Это значит, что принялись ностальгировать относительно молодые люди. Те, кому сейчас от 37 до 50, кто в начале девяностых надеялся на лучшее, а сейчас переживает некоторое разочарование.
И в этой возрастной группе я заметил одно свойство памяти, удивляющее меня до глубины души. В отличие от пожилых людей, они совершенно не помнят советских очередей. Разве что горбачёвская антиалкогольная кампания и отсутствие курева врезались в память. Скорее как эпизод временный и отчасти комический.
Уж не знаю, к добру это или нет, но у меня хорошая память. Я родился в 1973 году и отлично помню себя с 5 лет.
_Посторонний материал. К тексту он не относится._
-- ==== Sys2Proof/Machine/State.lean ====
section
/-! DEFINITION. The state of the block as plain data (10_state.md R20), the reasons a step can stop, and the state after reset
(70_reset_and_hazards.md R201). -/

namespace Sys2Proof.Machine

/-- A buffer's written bytes: (address, byte) cells, addresses strictly rising (`Memory.wf`). An address that is not listed holds the
spec's unwritten byte (00_scope.md R11). -/
abbrev Memory := List Host.Cell

/-- The result codes of STATUS.ERR that a command can raise (60_exceptions.md R171). -/
inductive ErrCode where
  | dimensionMismatch
  | unsupportedFormat
  | inputNotValid
  | capacityExceeded
  | illegalCommand
deriving DecidableEq, Repr

/-- Why a host transaction is not admitted: the host has no step for it (20_memory.md R63, R64, R66, R68). -/
inductive NotAdmitted where
  /-- A register access of a width other than 32 (R63). -/
  | registerWidth
  /-- A register access at an offset that is not a multiple of 4 (R64). -/
  | registerAlign
  /-- A register access at an offset above 0xFC (R64). -/
  | registerRange
  /-- A buffer access of a width other than 8 (R66). -/
  | bufferWidth
  /-- A buffer access outside the buffer's range (R68). -/
  | bufferRange
  /-- Write data that does not fit the access's width: no such access exists (R62, R67). -/
  | dataWidth
deriving DecidableEq, Repr

/-- The faults: the machine stops. -/
inductive Fault where
  /-- The model fault UnwrittenRead(S, a) (00_scope.md R13). Raised by REDUCE reading an unwritten SRC byte and by a host read of an
  unwritten byte (60_exceptions.md R174), by TINT and ENCODE only in states no run reaches, and again by every step of a state that
  records it. Safe: the chip's behaviour there is not specified, and a stop proves nothing of it. -/
  | unwrittenRead (b : Buffer) (a : Nat)
deriving DecidableEq, Repr

/-- The refusals: the machine has no step. -/
inductive Refusal where
  /-- An instruction without a meaning yet, raised by exec's arms only. Safe: nothing can be proved of it. No arm answers so now. -/
  | notModelled (mnemonic : String)
  /-- A host transaction that is not admitted (R63, R64, R66, R68), raised by the step that meets it. Safe: the spec has no step there. -/
  | notAdmitted (why : NotAdmitted)
deriving DecidableEq, Repr

/-- One host transaction as 30_encoding.md R90 writes it: (space, address, width, data), without data for a read. -/
structure Transaction where
  space : Space
  addr : Nat
  width : Nat
  data : Option Nat
deriving DecidableEq, Repr

/-- The value a host read returns (20_memory.md R61, R65). -/
inductive Reply where
  | word (v : Word)
  | byte (v : Byte)
deriving DecidableEq, Repr

/-- What STATUS stores (10_state.md R24): its reserved bits store nothing and read 0. -/
structure Status where
  /-- STATUS[3:0] (R25). -/
  err : BitVec 4
  /-- STATUS[8] (R26). -/
  grayValid : Bool
  /-- STATUS[9] (R27). -/
  toutValid : Bool
  /-- STATUS[10] (R28). -/
  frameValid : Bool
deriving DecidableEq, Repr

/-- The architectural state (R20) and the bus as the block sees it. -/
structure State where
  /-- STATUS (R24). -/
  status : Status
  /-- SRC_FMT.FMT; the register's other bits store nothing (R29). -/
  srcFmt : Byte
  /-- SRC_DIM: W in [15:0], H in [31:16] (R30). -/
  srcDim : Word
  /-- TINT: R [7:0], G [15:8], B [23:16], A [31:24] (R31). -/
  tint : Word
  /-- GRAY_DIM (R32). -/
  grayDim : Word
  /-- TOUT_FMT.FMT; the register's other bits store nothing (R33). -/
  toutFmt : Byte
  /-- TOUT_DIM (R34). -/
  toutDim : Word
  /-- SRC (R40). -/
  src : Memory
  /-- GRAY (R41). -/
  gray : Memory
  /-- TOUT (R42). -/
  tout : Memory
  /-- The payload of TXBUF, bytes 4 to 2051; the header is hard-wired and stored nowhere (R43). -/
  txbuf : Memory
  /-- The model-fault record (00_scope.md R13): empty, or the fault of a faulted run. -/
  faultRecord : Option Fault
  /-- DESIGN CHOICE (log 3): the host's next transactions, first first; the model's own field. -/
  pending : List Transaction
  /-- DESIGN CHOICE (log 4): the values the host's reads returned, newest first; the model's own field. -/
  replies : List Reply
deriving DecidableEq, Repr

/-- The block right after reset (R201). -/
def State.reset : State where
  status := { err := 0, grayValid := false, toutValid := false, frameValid := false }
  srcFmt := 0
  srcDim := 0
  tint := 0
  grayDim := 0
  toutFmt := 0
  toutDim := 0
  src := []
  gray := []
  tout := []
  txbuf := []
  faultRecord := none
  pending := []
  replies := []

end Sys2Proof.Machine
end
Тогда по возвращении с прогулки я умолял маму не ходить в магазин: “пойду с тобой гулять, если мы не будем стоять в очереди за дефицитом”. Я ненавидел эти очереди, где взрослые наступали на детей и были все какие-то сердитые. А меня тащили в магазин, потому что товары выдавали не более стольких-то штук или кило в одни руки. Продавцы нередко уязвляли моё самолюбие, не признавая за человека: дескать, мальчик даже не удержит столько килограммов, сколько в одни руки полагается. Мне совсем не хотелось апельсинов и бананов, потому что они доставались ценой стояния в очередях.
Я не могу забыть, как мы с отцом ездили на другой конец Москвы отмечаться в очереди то за мебелью, то за кирпичом. Как в “Детском мире” старшие стояли за куртками в очереди, растянувшейся на три этажа. Как из Москвы уходили “колбасные” электрички в города, расположенные на расстоянии до 200 километров от столицы, где колбасы не было.
Я даже помню, как на Рижском вокзале в конце 80-х прибалты грузились в поезд с баулами, набитыми московскими макаронами. Одна умная женщина тогда сказала при мне: “Видно, Союзу конец. Раз даже эти, которых всегда лучше снабжали, чем нас, везут из Москвы макароны”.
Никак не изгладится из моей памяти декабрь 1990 года. Тогда в Москве было трудно купить хлеб, и я стоял в булочную с пекарней по несколько часов на морозе: за хлебом посылали меня.
А помните ли вы – те, кто был году в 90-м “на картошке”, с какой радостью мы тащили оттуда мешки с картошкой, так как её в Москве нельзя было купить?
Оказывается, этого не помнят даже те, кто стояли со мной вместе в ту булочную, и кто был со мной в том совхозе. Такой феномен памяти вполне достоин научного исследования. Тем более, что имеется огромная репрезентативная группа численностью двадцать миллионов человек.